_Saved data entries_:
-----

-- ==== Sys2Proof/Machine/Ports.lean ====
section
/-! DEFINITION. The turns of the machine: the scalar ports, the lane pipes, the valet harts, the calendar's due events
and the delivery of messages; each fetches and decodes its word and runs its meaning. -/
namespace Sys2Proof.Machine

/-- The answer with nobody holding the turn. -/
def release (o : Out) : Out :=
  match o with
  | .next s => .next { s with cur := .hw }
  | x => x

/-! ### The scalar port (R194, R211) -/

/-- The scalar stream takes part in the port's choice: the fibre runs and no lane word's checks stand open (R409). -/
def Fib.issues (f : Fib) : Bool := f.runs && f.susp ≠ 2

/-- A row instruction of the fibre waits for its performance tick, and the fibre fetches nothing (R83). -/
def rowOpen (s : State) (k : FKey) (f : Fib) : Bool :=
  f.phase = 1 && (s.core k.core).rowOps.any fun o => o.k = k && o.kind ≠ 3 && o.id = f.mark

/-- The fetch check of a word that was the target of a transfer has passed (R409). -/
def Fib.fetched (f : Fib) : Fib := if f.susp = 1 then { f with susp := 0 } else f

/-- Run the scalar word at a fibre's PC (R234 to R243, R276): fetch it, decode it, and run its meaning. A word that is
no instruction stops with the cause its fate names. -/
def runScalar (k : FKey) (s : State) : Out :=
  match s.fib? k with
  | none => .next s
  | some f =>
    if f.st = .saving && f.hkind ≠ 2 then saveTurn k f s
    else if f.div.isSome then stall k 17 s
    else if rowOpen s k f then stall k 6 s
    else
    let pc := redirect s f.dom f.pc
    let s := if pc = f.pc then s else redirected k false f.pc pc s
    match fetchVa { s with cur := .scalar k } k.core .fibre pc 4 with
    | .miss s => stall k 13 s
    | .fault c a i s => trapScalar k c { addr := a, info := i } s
    | .bytes b s =>
      let s := s.onFib k Fib.fetched
      match decodeScalar (BitVec.ofNat 32 (leNat b)) with
      | .ok i => exec i s
      | .illegal => trapScalar k .illegal {} s
      | .reservedMajor => trapScalar k .reservedMajor {} s
      | .privileged => trapScalar k .privileged {} s

/-- A fibre that was Blocked over a remote load and whose word has completed runs (R203). -/
def waitEnded (k : FKey) (before : State) (o : Out) : Out := match o, before.fib? k with
  | .next s, some f => .next (s.onFib k fun g => match g.wait with
    | .remote _ => if g.st = .blocked && g.pc ≠ f.pc then { g with st := .running, wait := .none } else g
    | _ => g)
  | o, _ => o

/-- A scalar word in its place in the log of a replay (R466, R467). -/
def scalarStep (k : FKey) (s : State) : Out :=
  match beforeWord k s with
  | some s => .next s
  | none => waitEnded k s (afterWord k s (runScalar k s))

/-- The word of a fibre issued, or stopped it, or began its checks; otherwise it stalled. -/
def issued (k : FKey) (s : State) (o : Out) : Bool :=
  match o with
  | .next s' => match s'.fib? k with
    | some f => f.stall = 0 || !f.issues
      || (f.susp = 1 && (match s.fib? k with | some f0 => f0.susp != 1 | none => true))
    | none => true
  | _ => true

/-- Candidates of a port in the order of R194: one that has just yielded last (R280), PRIO highest first, then least recently issued. -/
def scalarOrder (s : State) (c u : Nat) : List FKey :=
  let l := s.fibs.filter fun e => e.1.core = c && e.1.sub = u && e.2.issues && !s.holds e.2
  let before := fun (a b : FKey × Fib) =>
    if a.2.yielded != b.2.yielded then b.2.yielded
    else a.2.prio > b.2.prio || (a.2.prio == b.2.prio && a.2.stamp ≤ b.2.stamp)
  (sortBy before l).map (·.1)
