-- ==== Sys2Proof/Certificates/Slice0/Obligations.lean ====
section
/-! DEFINITION. The statements about the machine, family by family: words of the scalar stream, of the lanes, of the
presses and of the valet harts, messages and events, then encodings, one step, and the machine as a whole. -/
open Sys2Proof Sys2Proof.Machine

/-- The scalar register file reads what was last written, and s0 reads 0. R262: s0 reads 0 and takes no write, every other
register of s1 to s191 reads the last value written, and writing one leaves the others. The mask triple s1 to s3 reads back
as the mask written. At fibre start s1 to s3 hold every lane active and every other register reads 0. -/
def Obligations.ScalarRegisterFile : Prop :=
  (∀ (f : Fib) (n m : Nat) (v : W64), f.regs.length = 192 → n < 192 → m < 192 →
    (f.setSreg n v).sreg m = if m = 0 then 0 else if m = n then v else f.sreg m)
  ∧ (∀ (f : Fib) (m : Mask), f.regs.length = 192 → (f.setMask m).mask = m ∧ (f.setMask m).sreg 0 = 0
    ∧ ∀ n, 4 ≤ n → n < 192 → (f.setMask m).sreg n = f.sreg n)
  ∧ (∀ (l : Launch) (dom gid bid fid : Nat), (freshFib l dom gid bid fid).mask = maskFull ∧ (freshFib l dom gid bid fid).regs.length = 192
    ∧ ∀ n, (freshFib l dom gid bid fid).sreg n = if n = 1 ∨ n = 2 ∨ n = 3 then 0xFFFF_FFFF else 0)

/-- Scalar arithmetic, immediates and division write the results of their rules. Parts: ScalarBinaryResults, ScalarUnaryResults,
DivisionResults. -/
def Obligations.ScalarArithmetic : Prop :=
  -- ScalarBinaryResults. R264, R265: the nineteen two-operand words write S[d] with the value of the rule's table, computed
  -- here over the integers; the stream goes on at the next word, RETIRED counts the word, and nothing else of the module
  -- changes.
  (
    ∀ e ∈ ([(Instr.add, fun a b => BitVec.ofInt 64 (a.toInt + b.toInt)),
        (Instr.sub, fun a b => BitVec.ofInt 64 (a.toInt - b.toInt)),
        (Instr.and, fun a b => a &&& b),
        (Instr.or, fun a b => a ||| b),
        (Instr.xor, fun a b => a ^^^ b),
        (Instr.andn, fun a b => a &&& ~~~b),
        (Instr.shl, fun a b => BitVec.ofNat 64 (a.toNat * 2 ^ (b.toNat % 64))),
        (Instr.shr, fun a b => BitVec.ofNat 64 (a.toNat / 2 ^ (b.toNat % 64))),
        (Instr.sar, fun a b => BitVec.ofInt 64 (a.toInt / 2 ^ (b.toNat % 64))),
        (Instr.min, fun a b => if b.toInt < a.toInt then b else a),
        (Instr.max, fun a b => if a.toInt < b.toInt then b else a),
        (Instr.minn, fun a b => if b.toNat < a.toNat then b else a),
        (Instr.maxn, fun a b => if a.toNat < b.toNat then b else a),
        (Instr.slt, fun a b => if a.toInt < b.toInt then 1 else 0),
        (Instr.sltn, fun a b => if a.toNat < b.toNat then 1 else 0),
        (Instr.seq, fun a b => if a = b then 1 else 0),
        (Instr.mul, fun a b => BitVec.ofInt 64 (a.toInt * b.toInt)),
        (Instr.mulh, fun a b => BitVec.ofInt 64 (a.toInt * b.toInt / 2 ^ 64)),
        (Instr.mulhn, fun a b => BitVec.ofNat 64 (a.toNat * b.toNat / 2 ^ 64))] :
        List ((BitVec 8 → BitVec 8 → BitVec 8 → Instr) × (W64 → W64 → W64))),
      ∀ (d a b : BitVec 8) (s : State) (k : FKey) (f : Fib), ScalarTurn s k f [a.toNat, b.toNat] [d.toNat] →
        exec (e.1 d a b) s = .next (s.setFib k (f.after (f.wr d (e.2 (f.sreg a.toNat) (f.sreg b.toNat))) (f.pc + 4))))
  -- ScalarUnaryResults. R267 to R271: the words of one register operand, of an immediate, and li write S[d] with the value of
  -- their rule, computed here over the integers and over lists of bit positions; nothing else of the module changes.
  ∧ (
    (∀ e ∈ ([(Instr.popc, fun a => BitVec.ofNat 64 ((List.range 64).filter fun j => a.getLsbD j).length),
        (Instr.clz, fun a => if a = 0 then 64 else BitVec.ofNat 64 (63 - a.toNat.log2)),
        (Instr.ctz, fun a => BitVec.ofNat 64 ((List.range 64).findIdx fun j => a.getLsbD j))] :
        List ((BitVec 8 → BitVec 8 → Instr) × (W64 → W64))),
      ∀ (d a : BitVec 8) (s : State) (k : FKey) (f : Fib), ScalarTurn s k f [a.toNat] [d.toNat] →
        exec (e.1 d a) s = .next (s.setFib k (f.after (f.wr d (e.2 (f.sreg a.toNat))) (f.pc + 4))))
    ∧ (∀ (d a : BitVec 8) (w : BitVec 2) (s : State) (k : FKey) (f : Fib), ScalarTurn s k f [a.toNat] [d.toNat] → w.toNat ≤ 2 →
        exec (.sext d a w) s = .next (s.setFib k (f.after
          (f.wr d (BitVec.ofInt 64 ((f.sreg a.toNat).toInt.bmod (2 ^ (8 * 2 ^ w.toNat))))) (f.pc + 4)))
        ∧ exec (.zext d a w) s = .next (s.setFib k (f.after
          (f.wr d (BitVec.ofNat 64 ((f.sreg a.toNat).toNat % 2 ^ (8 * 2 ^ w.toNat)))) (f.pc + 4))))
    ∧ (∀ e ∈ ([(Instr.addi, fun a x => BitVec.ofInt 64 (a.toInt + x)),
        (Instr.andi, fun a x => a &&& BitVec.ofInt 64 x),
        (Instr.ori, fun a x => a ||| BitVec.ofInt 64 x),
        (Instr.xori, fun a x => a ^^^ BitVec.ofInt 64 x)] :
        List ((BitVec 8 → BitVec 8 → BitVec 10 → Instr) × (W64 → Int → W64))),
      ∀ (d a : BitVec 8) (x : BitVec 10) (s : State) (k : FKey) (f : Fib), ScalarTurn s k f [a.toNat] [d.toNat] →
        exec (e.1 d a x) s = .next (s.setFib k (f.after (f.wr d (e.2 (f.sreg a.toNat) x.toInt)) (f.pc + 4))))
    ∧ (∀ e ∈ ([(Instr.shli, fun a n => BitVec.ofNat 64 (a.toNat * 2 ^ n)),
        (Instr.shri, fun a n => BitVec.ofNat 64 (a.toNat / 2 ^ n)),
        (Instr.sari, fun a n => BitVec.ofInt 64 (a.toInt / 2 ^ n))] :
        List ((BitVec 8 → BitVec 8 → BitVec 6 → Instr) × (W64 → Nat → W64))),
      ∀ (d a : BitVec 8) (n : BitVec 6) (s : State) (k : FKey) (f : Fib), ScalarTurn s k f [a.toNat] [d.toNat] →
        exec (e.1 d a n) s = .next (s.setFib k (f.after (f.wr d (e.2 (f.sreg a.toNat) n.toNat)) (f.pc + 4))))
    ∧ (∀ (d a : BitVec 8) (x : BitVec 9) (s : State) (k : FKey) (f : Fib), ScalarTurn s k f [a.toNat] [d.toNat] →
        exec (.slti d a x) s = .next (s.setFib k (f.after
          (f.wr d (if (f.sreg a.toNat).toInt < x.toInt then 1 else 0)) (f.pc + 4)))
        ∧ exec (.sltni d a x) s = .next (s.setFib k (f.after
          (f.wr d (if (f.sreg a.toNat).toNat < x.toNat then 1 else 0)) (f.pc + 4))))
    ∧ (∀ (d : BitVec 8) (x : BitVec 18) (s : State) (k : FKey) (f : Fib), ScalarTurn s k f [] [d.toNat] →
        exec (.li d x) s = .next (s.setFib k (f.after (f.wr d (BitVec.ofInt 64 x.toInt)) (f.pc + 4)))))
  -- DivisionResults. R266, R263: div, divn, rem and remn issue with the quotient or remainder of the rule's program pending,
  -- while it is pending no scalar word of the fibre issues (stall reason 17), and SCALAR_DIVIDE_COMPLETE writes it to S[d].
  ∧ (
    (∀ e ∈ ([(Instr.div, fun a b => if b = 0 then BitVec.allOnes 64 else BitVec.ofInt 64 (a.toInt.tdiv b.toInt)),
        (Instr.divn, fun a b => if b = 0 then BitVec.allOnes 64 else BitVec.ofNat 64 (a.toNat / b.toNat)),
        (Instr.rem, fun a b => if b = 0 then a else BitVec.ofInt 64 (a.toInt - a.toInt.tdiv b.toInt * b.toInt)),
        (Instr.remn, fun a b => if b = 0 then a else BitVec.ofNat 64 (a.toNat % b.toNat))] :
        List ((BitVec 8 → BitVec 8 → BitVec 8 → Instr) × (W64 → W64 → W64))),
      ∀ (d a b : BitVec 8) (s : State) (k : FKey) (f : Fib), ScalarTurn s k f [a.toNat, b.toNat] [d.toNat] →
        exec (e.1 d a b) s = .next (s.setFib k { f.after f.regs (f.pc + 4) with
          div := some (d.toNat, e.2 (f.sreg a.toNat) (f.sreg b.toNat)) }))
    ∧ (∀ (s : State) (k : FKey) (f : Fib) (d : BitVec 8) (v : W64), s.fib? k = some f → f.div = some (d.toNat, v) →
        (∀ regs, interlock s k f regs = some 17)
        ∧ exec (.scalarDivideComplete k) s = .next (s.setFib k { f with regs := f.wr d v, div := none })))
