/-! ### setFib -/
@[simp] theorem setFib_tick (s : State) (k : FKey) (f : Fib) : (s.setFib k f).tick = s.tick := rfl
@[simp] theorem setFib_mem (s : State) (k : FKey) (f : Fib) : (s.setFib k f).mem = s.mem := rfl
@[simp] theorem setFib_poison (s : State) (k : FKey) (f : Fib) : (s.setFib k f).poison = s.poison := rfl
@[simp] theorem setFib_owners (s : State) (k : FKey) (f : Fib) : (s.setFib k f).owners = s.owners := rfl
@[simp] theorem setFib_acts (s : State) (k : FKey) (f : Fib) : (s.setFib k f).acts = s.acts := rfl
@[simp] theorem setFib_homeQ (s : State) (k : FKey) (f : Fib) : (s.setFib k f).homeQ = s.homeQ := rfl
@[simp] theorem setFib_fills (s : State) (k : FKey) (f : Fib) : (s.setFib k f).fills = s.fills := rfl
@[simp] theorem setFib_net (s : State) (k : FKey) (f : Fib) : (s.setFib k f).net = s.net := rfl
@[simp] theorem setFib_cores (s : State) (k : FKey) (f : Fib) : (s.setFib k f).cores = s.cores := rfl
@[simp] theorem setFib_spools (s : State) (k : FKey) (f : Fib) : (s.setFib k f).spools = s.spools := rfl
@[simp] theorem setFib_blocks (s : State) (k : FKey) (f : Fib) : (s.setFib k f).blocks = s.blocks := rfl
@[simp] theorem setFib_harts (s : State) (k : FKey) (f : Fib) : (s.setFib k f).harts = s.harts := rfl
@[simp] theorem setFib_gangs (s : State) (k : FKey) (f : Fib) : (s.setFib k f).gangs = s.gangs := rfl
@[simp] theorem setFib_dies (s : State) (k : FKey) (f : Fib) : (s.setFib k f).dies = s.dies := rfl
@[simp] theorem setFib_doms (s : State) (k : FKey) (f : Fib) : (s.setFib k f).doms = s.doms := rfl
@[simp] theorem setFib_copies (s : State) (k : FKey) (f : Fib) : (s.setFib k f).copies = s.copies := rfl
@[simp] theorem setFib_hamp (s : State) (k : FKey) (f : Fib) : (s.setFib k f).hamp = s.hamp := rfl
@[simp] theorem setFib_pkg (s : State) (k : FKey) (f : Fib) : (s.setFib k f).pkg = s.pkg := rfl
@[simp] theorem setFib_mr (s : State) (k : FKey) (f : Fib) : (s.setFib k f).mr = s.mr := rfl
@[simp] theorem setFib_cfgOk (s : State) (k : FKey) (f : Fib) : (s.setFib k f).cfgOk = s.cfgOk := rfl
@[simp] theorem setFib_cfgDigest (s : State) (k : FKey) (f : Fib) : (s.setFib k f).cfgDigest = s.cfgDigest := rfl
@[simp] theorem setFib_powerLimit (s : State) (k : FKey) (f : Fib) : (s.setFib k f).powerLimit = s.powerLimit := rfl
@[simp] theorem setFib_linksUp (s : State) (k : FKey) (f : Fib) : (s.setFib k f).linksUp = s.linksUp := rfl
@[simp] theorem setFib_linkErr (s : State) (k : FKey) (f : Fib) : (s.setFib k f).linkErr = s.linkErr := rfl
@[simp] theorem setFib_ports (s : State) (k : FKey) (f : Fib) : (s.setFib k f).ports = s.ports := rfl
@[simp] theorem setFib_ext (s : State) (k : FKey) (f : Fib) : (s.setFib k f).ext = s.ext := rfl
@[simp] theorem setFib_sent (s : State) (k : FKey) (f : Fib) : (s.setFib k f).sent = s.sent := rfl
@[simp] theorem setFib_attest (s : State) (k : FKey) (f : Fib) : (s.setFib k f).attest = s.attest := rfl
@[simp] theorem setFib_report (s : State) (k : FKey) (f : Fib) : (s.setFib k f).report = s.report := rfl
@[simp] theorem setFib_linkTags (s : State) (k : FKey) (f : Fib) : (s.setFib k f).linkTags = s.linkTags := rfl
@[simp] theorem setFib_cur (s : State) (k : FKey) (f : Fib) : (s.setFib k f).cur = s.cur := rfl
@[simp] theorem setFib_agenda (s : State) (k : FKey) (f : Fib) : (s.setFib k f).agenda = s.agenda := rfl
@[simp] theorem setFib_freeCtr (s : State) (k : FKey) (f : Fib) : (s.setFib k f).freeCtr = s.freeCtr := rfl
@[simp] theorem setFib_nextId (s : State) (k : FKey) (f : Fib) : (s.setFib k f).nextId = s.nextId := rfl

/-! ### setSpool -/
@[simp] theorem setSpool_tick (s : State) (k : FKey) (v : Spool) : (s.setSpool k v).tick = s.tick := rfl
@[simp] theorem setSpool_mem (s : State) (k : FKey) (v : Spool) : (s.setSpool k v).mem = s.mem := rfl
@[simp] theorem setSpool_poison (s : State) (k : FKey) (v : Spool) : (s.setSpool k v).poison = s.poison := rfl
@[simp] theorem setSpool_owners (s : State) (k : FKey) (v : Spool) : (s.setSpool k v).owners = s.owners := rfl
@[simp] theorem setSpool_acts (s : State) (k : FKey) (v : Spool) : (s.setSpool k v).acts = s.acts := rfl
@[simp] theorem setSpool_homeQ (s : State) (k : FKey) (v : Spool) : (s.setSpool k v).homeQ = s.homeQ := rfl
@[simp] theorem setSpool_fills (s : State) (k : FKey) (v : Spool) : (s.setSpool k v).fills = s.fills := rfl
@[simp] theorem setSpool_net (s : State) (k : FKey) (v : Spool) : (s.setSpool k v).net = s.net := rfl
@[simp] theorem setSpool_cores (s : State) (k : FKey) (v : Spool) : (s.setSpool k v).cores = s.cores := rfl
@[simp] theorem setSpool_fibs (s : State) (k : FKey) (v : Spool) : (s.setSpool k v).fibs = s.fibs := rfl
@[simp] theorem setSpool_blocks (s : State) (k : FKey) (v : Spool) : (s.setSpool k v).blocks = s.blocks := rfl
@[simp] theorem setSpool_harts (s : State) (k : FKey) (v : Spool) : (s.setSpool k v).harts = s.harts := rfl
@[simp] theorem setSpool_gangs (s : State) (k : FKey) (v : Spool) : (s.setSpool k v).gangs = s.gangs := rfl
@[simp] theorem setSpool_dies (s : State) (k : FKey) (v : Spool) : (s.setSpool k v).dies = s.dies := rfl
@[simp] theorem setSpool_doms (s : State) (k : FKey) (v : Spool) : (s.setSpool k v).doms = s.doms := rfl
@[simp] theorem setSpool_copies (s : State) (k : FKey) (v : Spool) : (s.setSpool k v).copies = s.copies := rfl
@[simp] theorem setSpool_hamp (s : State) (k : FKey) (v : Spool) : (s.setSpool k v).hamp = s.hamp := rfl
@[simp] theorem setSpool_pkg (s : State) (k : FKey) (v : Spool) : (s.setSpool k v).pkg = s.pkg := rfl
@[simp] theorem setSpool_mr (s : State) (k : FKey) (v : Spool) : (s.setSpool k v).mr = s.mr := rfl
@[simp] theorem setSpool_cfgOk (s : State) (k : FKey) (v : Spool) : (s.setSpool k v).cfgOk = s.cfgOk := rfl
@[simp] theorem setSpool_cfgDigest (s : State) (k : FKey) (v : Spool) : (s.setSpool k v).cfgDigest = s.cfgDigest := rfl
@[simp] theorem setSpool_powerLimit (s : State) (k : FKey) (v : Spool) : (s.setSpool k v).powerLimit = s.powerLimit := rfl
@[simp] theorem setSpool_linksUp (s : State) (k : FKey) (v : Spool) : (s.setSpool k v).linksUp = s.linksUp := rfl
@[simp] theorem setSpool_linkErr (s : State) (k : FKey) (v : Spool) : (s.setSpool k v).linkErr = s.linkErr := rfl
@[simp] theorem setSpool_ports (s : State) (k : FKey) (v : Spool) : (s.setSpool k v).ports = s.ports := rfl
@[simp] theorem setSpool_ext (s : State) (k : FKey) (v : Spool) : (s.setSpool k v).ext = s.ext := rfl
@[simp] theorem setSpool_sent (s : State) (k : FKey) (v : Spool) : (s.setSpool k v).sent = s.sent := rfl
@[simp] theorem setSpool_attest (s : State) (k : FKey) (v : Spool) : (s.setSpool k v).attest = s.attest := rfl
@[simp] theorem setSpool_report (s : State) (k : FKey) (v : Spool) : (s.setSpool k v).report = s.report := rfl
@[simp] theorem setSpool_linkTags (s : State) (k : FKey) (v : Spool) : (s.setSpool k v).linkTags = s.linkTags := rfl
@[simp] theorem setSpool_cur (s : State) (k : FKey) (v : Spool) : (s.setSpool k v).cur = s.cur := rfl
@[simp] theorem setSpool_agenda (s : State) (k : FKey) (v : Spool) : (s.setSpool k v).agenda = s.agenda := rfl
@[simp] theorem setSpool_freeCtr (s : State) (k : FKey) (v : Spool) : (s.setSpool k v).freeCtr = s.freeCtr := rfl
@[simp] theorem setSpool_nextId (s : State) (k : FKey) (v : Spool) : (s.setSpool k v).nextId = s.nextId := rfl
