-- ==== Sys2Proof/Laws/PerInstr.lean ====
section
/-! SUPPORT. Encoding and decoding, one lemma for each constructor: the word of a well-formed instruction decodes to it. -/
set_option linter.unusedSimpArgs false

namespace Sys2Proof.Laws.RoundTrip

open Sys2Proof

/-- The instruction's word, if it has one, decodes to it with every operand (R237 to R246, R398 to R401). -/
def Statement (i : Instr) : Prop :=
  i.wf = true → match encode i with
    | .scalar w => decodeScalar w = .ok i
    | .lane w => decodeLane w = .ok i
    | .valet w => decodeValet w = some i
    | .none => True
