-- ==== Sys2Proof/Tests/Slice0.lean ====
section
/-! SUPPORT. Tests: terms the well-formedness check refuses, words written out bit by bit from the encodings, single steps on small
states, and for each statement a state and operands that meet its hypotheses. -/
namespace Sys2Proof.Tests

set_option Elab.async false

open Sys2Proof Sys2Proof.Machine

/-! ### Small states -/

/-- The handle of the placed program's fibre. -/
abbrev K : FKey := ⟨0, 0, 0, 0⟩
/-- The placed program's fibre at its start, changed by g. -/
def F (g : Fib → Fib) : Fib := g (freshFib placedLaunch 0 0 0 0)
/-- The module with that fibre, its scalar stream holding the turn. -/
def S (g : Fib → Fib) : State := { State.reset.withProgram.setFib K (F g) with cur := .scalar K }
/-- The same with registers set. -/
def R (l : List (Nat × W64)) (f : Fib) : Fib := l.foldl (fun f e => f.setSreg e.1 e.2) f

theorem fibS (g : Fib → Fib) : (S g).fib? K = some (F g) := fib_setFib_self (State.reset.withProgram) K (F g)

/-- A fibre with nothing outstanding may run any scalar word. -/
theorem turn (g : Fib → Fib) (r w : List Nat) (hd : (F g).div = none) (hs : (F g).stitches = []) (hr : (F g).reports = []) :
    ScalarTurn (S g) K (F g) r w := by
  have hn : ∀ p l, laneNames (S g) K (F g) p l = false := fun p l => by simp [laneNames, hs]
  refine ⟨rfl, fibS g, ?_, hn _ _, by rw [hr]; rfl⟩
  simp only [interlock, hd, hn, loadPending, statPending]
  rfl

/-- A test of accesses that passes them, what it passes meeting p. -/
def okRes (x : AccRes) (p : List Checked → Bool) : Bool := match x with | .ok l => p l | _ => false
theorem ok_of {x : AccRes} {p : List Checked → Bool} (h : okRes x p = true) : ∃ l, x = .ok l ∧ p l = true := by
  cases x with
  | ok l => exact ⟨l, rfl, h⟩
  | miss _ => cases h
  | fault _ _ _ _ => cases h
theorem ok_of' {x : AccRes} {s : State} {b : Bool} (h : okRes x (fun l => !boardHit s l b) = true) : ∃ l, x = .ok l ∧ boardHit s l b = false := by
  obtain ⟨l, h1, h2⟩ := ok_of h
  exact ⟨l, h1, by simpa using h2⟩

/-! ### Witnesses: the scalar stream -/

theorem witness_ScalarRegisterFile : (F id).regs.length = 192 ∧ 191 < 192 ∧ 0 < 192 := by decide +kernel

theorem witness_ScalarArithmetic :
    ScalarTurn (S id) K (F id) [(191 : BitVec 8).toNat, (0 : BitVec 8).toNat] [(191 : BitVec 8).toNat]
    ∧ ScalarTurn (S id) K (F id) [(0 : BitVec 8).toNat] [(0 : BitVec 8).toNat] ∧ (2 : BitVec 2).toNat ≤ 2
    ∧ ScalarTurn (S id) K (F id) [] [(191 : BitVec 8).toNat]
    ∧ (S fun f => { f with div := some (191, 5) }).fib? K = some (F fun f => { f with div := some (191, 5) })
    ∧ (F fun f => { f with div := some (191, 5) }).div = some ((191 : BitVec 8).toNat, 5) :=
  ⟨turn id _ _ rfl rfl rfl, turn id _ _ rfl rfl rfl, by decide +kernel, turn id _ _ rfl rfl rfl, fibS _, rfl⟩

theorem witness_ControlTransfer :
    ScalarTurn (S id) K (F id) (if (5 : BitVec 4).toNat < 6 then [(191 : BitVec 8).toNat] else [1, 2, 3]) []
    ∧ ScalarTurn (S id) K (F id) (if (8 : BitVec 4).toNat < 6 then [(0 : BitVec 8).toNat] else [1, 2, 3]) [] ∧ (8 : BitVec 4).toNat ≤ 8
    ∧ ScalarTurn (S id) K (F id) [] [5]
    ∧ ScalarTurn (S (R [(7, 0x1_0004)])) K (F (R [(7, 0x1_0004)])) [(7 : BitVec 8).toNat] [5]
    ∧ ((F (R [(7, 0x1_0004)])).sreg 7).toNat % 4 = 0 ∧ ((F (R [(7, 0x1_0003)])).sreg 7).toNat % 4 ≠ 0
    ∧ ScalarTurn (S (R [(7, 0x1_0003)])) K (F (R [(7, 0x1_0003)])) [(7 : BitVec 8).toNat] []
    ∧ ScalarTurn (S (R [(5, 0x1_0000)])) K (F (R [(5, 0x1_0000)])) [5] [] :=
  ⟨turn id _ _ rfl rfl rfl, turn id _ _ rfl rfl rfl, by decide +kernel, turn id _ _ rfl rfl rfl, turn _ _ _ rfl rfl rfl, by decide +kernel, by decide +kernel,
    turn _ _ _ rfl rfl rfl, turn _ _ _ rfl rfl rfl⟩

/-- Stitches that have issued all their words. -/
def full (n : Nat) (f : Fib) : Fib := { f with stitches := List.replicate n { pc := 0, mask := 1, snap := f.regs, n := 24 } }

theorem witness_LaneEnqueueAndWaits :
    (∃ o : BitVec 22, Instr.lrun 0x3F_FFFF = .lrun o ∧ [1, 2, 3] = [1, 2, 3] ∧ (0x3F_FFFF : W64) = o.setWidth 64)
    ∧ ScalarTurn (S (full 15)) K (F (full 15)) [1, 2, 3] [] ∧ (F (full 15)).stitches.length < 16
    ∧ ScalarTurn (S (full 16)) K (F (full 16)) [1, 2, 3] [] ∧ 16 ≤ (F (full 16)).stitches.length
    ∧ ScalarTurn (S id) K (F id) [(9 : BitVec 8).toNat, 1, 2, 3] []
    ∧ ScalarTurn (S id) K (F id) [] [] ∧ (5 : BitVec 4).toNat ≤ 5 ∧ (F id).lq = 0 ∧ (F id).counter 3 ≤ (0 : BitVec 8).toNat
    ∧ ((F id).reports.all fun r => !covers 3 r) = true ∧ (F id).prq = []
    ∧ ScalarTurn (S fun f => { f with ldq := [(1, false)] }) K (F fun f => { f with ldq := [(1, false)] }) [] []
    ∧ (0 : BitVec 8).toNat < (F fun f => { f with ldq := [(1, false)] }).counter (1 : BitVec 4).toNat :=
  ⟨⟨0x3F_FFFF, rfl, rfl, rfl⟩, ⟨rfl, rfl, by decide +kernel, by decide +kernel, rfl⟩, by decide +kernel, ⟨rfl, rfl, by decide +kernel, by decide +kernel, rfl⟩, by decide +kernel,
    turn id _ _ rfl rfl rfl, turn id _ _ rfl rfl rfl, by decide +kernel, by decide +kernel, by decide +kernel, rfl, rfl, turn _ _ _ rfl rfl rfl, by decide +kernel⟩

-----

_REQUIREMENT_:
Above are the records. Print exactly, and only, the lines from the line with "3 ≤ (0 : BitVec 8).toNat" to the line with "rfl⟩, ⟨rfl, rfl, by", both inclusive.

_EXERCISE OUTPUT_:
    ∧ ScalarTurn (S id) K (F id) [] [] ∧ (5 : BitVec 4).toNat ≤ 5 ∧ (F id).lq = 0 ∧ (F id).counter 3 ≤ (0 : BitVec 8).toNat
    ∧ ((F id).reports.all fun r => !covers 3 r) = true ∧ (F id).prq = []
    ∧ ScalarTurn (S fun f => { f with ldq := [(1, false)] }) K (F fun f => { f with ldq := [(1, false)] }) [] []
    ∧ (0 : BitVec 8).toNat < (F fun f => { f with ldq := [(1, false)] }).counter (1 : BitVec 4).toNat :=
  ⟨⟨0x3F_FFFF, rfl, rfl, rfl⟩, ⟨rfl, rfl, by decide +kernel, by decide +kernel, rfl⟩, by decide +kernel, ⟨rfl, rfl, by decide +kernel, by decide +kernel, rfl⟩, by decide +kernel,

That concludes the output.